* **Exercise directions**
For the material that follows, return exactly the lines from the one with "Met (((h.1 sPages" through the one with "Met (h.2.1 (.ldH", both ends included.

* **Supplied entries**
/-! ### Witnesses: local memory -/

/-- g5 = 0x1008, g6 = the last word of local memory, g7 = −2, g8 the local memory of member 1; eight bytes at 0x1008. -/
def sMem : State := box fun k => bytes 0x1008 [1, 2, 3, 0x84, 5, 6, 7, 0x88] (regs [(5, 0x1008), (6, 0x1FFFF8), (7, -2), (8, 0x40200000), (9, 0x1009), (10, 0x200000)] k)
/-- The same for Ibex unit 0. -/
def sIbexMem : State := box fun k => mapThread k (.ibex 0) fun t => regSet t 5 0x1008
/-- The anchor buffer of a speculative body of this home holds the byte at 0x100A. -/
def sHeldStore : State := mapCore (spec sMem) 0 (slot fun x => { x with task := some { specTask with abuf := [(0x100A, 7)] } })
theorem test_witness_LocalLoads (h : Claim.LocalLoads) :
    Met (h (.ldW (.g 4) (.g 5) 1) _ _ _ _ _ rfl sMem _ _ _ 0x100C (passes_of (by decide +kernel)) rfl (read_at (by decide +kernel) rfl rfl rfl) rfl) ∧
    Met (h (.lduB (.sp 5) (.g 6) 7) _ _ _ _ _ rfl sMem _ _ _ 0x1FFFFF (passes_of (by decide +kernel)) rfl (read_at (by decide +kernel) rfl rfl rfl) rfl) := ⟨trivial, trivial⟩
theorem test_witness_LocalStores (h : Claim.LocalStores) :
    Met ((h (.stD (.g 7) (.g 6) 0) _ _ _ _ rfl sMem _ _ _ _ 0x1FFFF8 (passes_of (by decide +kernel)) rfl rfl (own_of (by decide +kernel))
      (by decide) (write_of (by decide +kernel))).2 (by decide +kernel) (by decide +kernel)) ∧
    Met ((h (.stD (.g 7) (.g 5) 0) _ _ _ _ rfl sHeldStore _ _ _ _ 0x1008 (passes_of (by decide +kernel)) rfl rfl (own_of (by decide +kernel))
      (by decide) (write_of (by decide +kernel))).1 (by decide +kernel)) ∧
    Met ((h (.stB (.g 7) (.g 5) (-8)) _ _ _ _ rfl (on (.ibex 0) sIbexMem) _ _ _ _ 0x1000 (passes_of (by decide +kernel)) rfl rfl
      (own_of (by decide +kernel)) (by decide) (write_of (by decide +kernel))).2 (by decide +kernel) (by decide +kernel)) :=
  ⟨trivial, trivial, trivial⟩
theorem test_witness_LocalAtomics (h : Obligations.LocalAtomics) :
    Met (h.1 (.amomaxD (.g 4) (.g 5) (.g 7)) _ _ _ _ _ rfl sMem _ _ _ _ _ 0x1008 (passes_of (by decide +kernel)) rfl rfl
      (read_at (by decide +kernel) rfl rfl rfl) (write_of rfl) rfl rfl rfl) ∧
    Met (h.2.1 (.g 5) (.g 5) (.g 6) sMem _ _ _ _ _ _ 0x1008 (passes_of (by decide +kernel)) rfl rfl
      (read_at (by decide +kernel) rfl rfl rfl) (write_of rfl) rfl rfl rfl) ∧
    Met (h.2.2.1 (.amoaddW (.g 4) (.g 5) (.g 7)) _ _ _ _ _ rfl (spec sMem) _ _ _ _ 0x1008 (passes_of (by decide +kernel)) rfl rfl
      (own_of (by decide +kernel)) rfl (read_of rfl) (write_of rfl) rfl) ∧
    Met (h.2.2.2 (.g 4) (.g 5) (.g 6) (spec sMem) _ _ _ _ _ 0x1008 (passes_of (by decide +kernel)) rfl rfl
      (own_of (by decide +kernel)) rfl (read_of rfl) (write_of rfl) rfl) := ⟨trivial, trivial, trivial, trivial⟩
/-- The load of member 1's first word by g8 has been answered with 9. -/
def sAnswered : State := box fun k => thread (fun t => { t with pend := [⟨0, 0x20000, .load 1 0 8, some (.value 9), []⟩] }) (regs [(8, 0x40200000)] k)
/-- It has been asked and not answered. -/
def sAsked : State := box fun k => thread (fun t => { t with pend := [⟨0, 0x20000, .load 1 0 8, none, []⟩] }) (regs [(8, 0x40200000)] k)
/-- Member 1 runs the same launch. -/
def two (s : State) : State :=
  { s with launches := [{ placeLaunch State.reset 0 with cores := [(0, 0), (1, 0)] }]
           cores := s.cores ++ [(1, { Core.reset with launch := some 0, members := 3 })] }
theorem window_of {s : State} {A : Word} {d : Coord} {y : Nat}
    (h : (!isIbex s.cur.unit && memberOk s d && sameCluster s.cur.core d && decide (clidx d ≠ clidx s.cur.core) && decide (y < 0x200000) &&
      decide (A.toNat = 0x40000000 + clidx d * 0x200000 + y)) = true) : WindowPlace s A d y := by
  simpa [WindowPlace, and_assoc] using h
theorem test_witness_WindowAccesses (h : Obligations.WindowAccesses) :
    Met ((h.1 (.ldD (.g 4) (.g 8) 0) _ _ _ _ _ rfl (two sMem) _ _ 1 0 (passes_of (by decide +kernel)) rfl (window_of (by decide +kernel))
      (by decide) (by decide +kernel) (by decide +kernel)).1 (by decide +kernel)) ∧
    Met ((h.1 (.ldD (.g 4) (.g 8) 0) _ _ _ _ _ rfl (two sAnswered) _ _ 1 0 (passes_of (by decide +kernel)) rfl (window_of (by decide +kernel))
      (by decide) (by decide +kernel) (by decide +kernel)).2.2 ⟨0, 0x20000, .load 1 0 8, some (.value 9), []⟩ 9 _ (by decide +kernel) rfl rfl) ∧
    Met ((h.1 (.ldD (.g 4) (.g 8) 0) _ _ _ _ _ rfl (two sAsked) _ _ 1 0 (passes_of (by decide +kernel)) rfl (window_of (by decide +kernel))
      (by decide) (by decide +kernel) (by decide +kernel)).2.1 ⟨0, 0x20000, .load 1 0 8, none, []⟩ (by decide +kernel) rfl) ∧
    Met (h.2.1 (.stB (.g 7) (.g 8) 3) _ _ _ _ rfl (two sMem) _ _ _ _ 1 3 (passes_of (by decide +kernel)) rfl rfl (window_of (by decide +kernel))
      (by decide) (by decide +kernel) (by decide +kernel)) ∧
    Met (h.2.2 (.stB (.g 7) (.g 8) 3) _ _ _ _ rfl (two (spec sMem)) _ _ _ _ 1 3 specTask (passes_of (by decide +kernel)) rfl rfl
      (window_of (by decide +kernel)) (by decide) (by decide +kernel) rfl (by decide)) := ⟨trivial, trivial, trivial, trivial, trivial⟩
/-- A store to 0x1008 waits in the buffer, and the bytes at 0x100C were read ahead. -/
def sWaits : State := box fun k => thread (fun t => { t with sbuf := [(0x1008, [9, 0, 0, 0])], early := [(0x100C, [5, 6, 7, 8])] })
  (regs [(5, 0x1008), (7, -2)] k)
/-- The bytes at 0x100C were read ahead, and a work query answered the word at 0x1008. -/
def sAnswerRead : State := box fun k => { thread (fun t => { t with early := [(0x100C, [5, 6, 7, 8]), (0x1010, [1])] })
  (regs [(5, 0x1008), (7, -2)] k) with answers := [0x1008] }
def sJoins : State := box (thread fun t => { t with joins := true })
theorem test_witness_WaitingStores (h : Claim.WaitingStores) :
    Met (h.1 (.stW (.g 7) (.g 5) 2) _ _ _ _ rfl sWaits _ _ _ _ 0x1010 (passes_of (by decide +kernel)) rfl rfl (own_of (by decide +kernel))
      (by decide) (write_of rfl) (by decide +kernel) (by decide +kernel)) ∧
    Met (h.2.1 sWaits ⟨0, .stream 0 .exec⟩ 0x1008 [9, 0, 0, 0] [] rfl) ∧
    Met (h.2.2.1 sWaits 0 ⟨.bank 0, [(0x1000, 0x1040)], []⟩) ∧
    Met ((h.2.2.2.1 (.ldW (.g 4) (.g 5) 0) { sWaits with ir := [0x44A8] }).2.1 (by decide +kernel) (by decide +kernel)) ∧
    Met ((h.2.2.2.1 (.amoaddW (.g 4) (.g 5) (.g 7)) { sWaits with ir := [0xD034, 0xE000] }).2.2.1 (.inl (by decide +kernel))) ∧
    Met ((h.2.2.2.1 (.ldW (.g 4) (.g 5) 0) { spec sWaits with ir := [0x44A8] }).2.2.1 (.inr (by decide +kernel))) ∧
    Met ((h.2.2.2.1 .aend sWaits).2.2.2 (by decide +kernel)) ∧
    Met ((h.2.2.2.2.1 sWaits ⟨0, .stream 0 .exec⟩ 0x1000 8 (by decide +kernel) (by decide) (by decide) (by decide)
      (load_at (by decide +kernel) rfl rfl rfl) (by decide +kernel) (by decide +kernel)).2 (by decide +kernel)) ∧
    Met ((h.2.2.2.2.1 sJoins ⟨0, .stream 0 .exec⟩ 0x1000 8 (by decide +kernel) (by decide) (by decide) (by decide)
      (load_at (by decide +kernel) rfl rfl rfl) (by decide +kernel) (by decide +kernel)).1 (by decide +kernel)) ∧
    Met (h.2.2.2.2.2.1 sWaits) ∧ Met (h.2.2.2.2.2.2.1 sWaits (.load 1 0 8) [] none rfl) ∧
    (let g := h.2.2.2.2.2.2.2 (.ldW (.g 4) (.g 5) 0) _ _ _ _ _ rfl sWaits _ _ 0x1008 (passes_of (by decide +kernel)) rfl (load_at (by decide +kernel) rfl rfl rfl)
     Met (g.1 _ _ ⟨_, List.mem_singleton_self _, rfl⟩ rfl (by decide +kernel) (by decide +kernel) (.inl (by unfold NoAnswer; decide +kernel)) rfl)) ∧
    (let g := h.2.2.2.2.2.2.2 (.ldW (.g 4) (.g 5) 1) _ _ _ _ _ rfl sWaits _ _ 0x100C (passes_of (by decide +kernel)) rfl (load_at (by decide +kernel) rfl rfl rfl)
     Met (g.2 [5, 6, 7, 8] _ _ _ _ (by decide +kernel) (by decide +kernel) rfl rfl (.inl ⟨by unfold NoAnswer; decide +kernel, rfl⟩) rfl rfl)) ∧
    (let g := h.2.2.2.2.2.2.2 (.ldW (.g 4) (.g 5) 1) _ _ _ _ _ rfl sAnswerRead _ _ 0x100C (passes_of (by decide +kernel)) rfl (load_at (by decide +kernel) rfl rfl rfl)
     Met (g.2 [5, 6, 7, 8] _ _ _ _ (by decide +kernel) (by decide +kernel) rfl rfl (.inr ⟨by unfold NoAnswer; decide +kernel, rfl⟩) rfl rfl)) :=
  ⟨trivial, trivial, trivial, trivial, trivial, trivial, trivial, trivial, trivial, trivial, trivial, trivial, trivial, trivial⟩
/-- Page 1 refuses U mode, page 2 reads, page 3 writes. -/
def sPages : State := box fun k => { k with attr := [(1, 0x63), (2, 0x22), (3, 0x21)] }
theorem test_witness_LocalAccessTraps (h : Obligations.LocalAccessTraps) :
    Met ((h.1 sMem 0x200000 8 aRead (by decide) (by decide)).2.1 (by decide +kernel)) ∧
    Met (((h.1 sMem 0x1009 8 aRead (by decide) (by decide)).2.2 0x1009 (own_of (by decide +kernel))).1 (by decide)) ∧
    Met (((h.1 sPages 0x1FF8 8 aWrite (by decide) (by decide)).2.2 0x1FF8 (own_of (by decide +kernel))).2.1 (by decide) (by decide +kernel) (by unfold userPage; decide +kernel)) ∧
    Met ((((h.1 sPages 0x2000 1 aRead (by decide) (by decide)).2.2 0x2000 (own_of (by decide +kernel))).2.2 (by decide) (by unfold userPage; decide +kernel)).1 rfl (by decide +kernel)) ∧
    Met ((((h.1 sPages 0x3FFC 4 aWrite (by decide) (by decide)).2.2 0x3FFC (own_of (by decide +kernel))).2.2 (by decide) (by unfold userPage; decide +kernel)).2 rfl (by decide +kernel)) ∧
    Met (h.2.1 (.ldH (.g 4) (.g 9) 0) _ _ _ _ _ rfl sMem _ _ (why 0x065 0) 0x1009 (passes_of (by decide +kernel)) rfl (by rfl)) ∧
    Met (h.2.2 (.stD (.g 4) (.g 10) 0) _ _ _ _ rfl sMem _ _ _ _ (why 0x060 0) 0x200000 (passes_of (by decide +kernel)) rfl rfl (by rfl)) :=
  ⟨trivial, trivial, trivial, trivial, trivial, trivial, trivial⟩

* **Response to the task**
    Met (((h.1 sPages 0x1FF8 8 aWrite (by decide) (by decide)).2.2 0x1FF8 (own_of (by decide +kernel))).2.1 (by decide) (by decide +kernel) (by unfold userPage; decide +kernel)) ∧
    Met ((((h.1 sPages 0x2000 1 aRead (by decide) (by decide)).2.2 0x2000 (own_of (by decide +kernel))).2.2 (by decide) (by unfold userPage; decide +kernel)).1 rfl (by decide +kernel)) ∧
    Met ((((h.1 sPages 0x3FFC 4 aWrite (by decide) (by decide)).2.2 0x3FFC (own_of (by decide +kernel))).2.2 (by decide) (by unfold userPage; decide +kernel)).2 rfl (by decide +kernel)) ∧
    Met (h.2.1 (.ldH (.g 4) (.g 9) 0) _ _ _ _ _ rfl sMem _ _ (why 0x065 0) 0x1009 (passes_of (by decide +kernel)) rfl (by rfl)) ∧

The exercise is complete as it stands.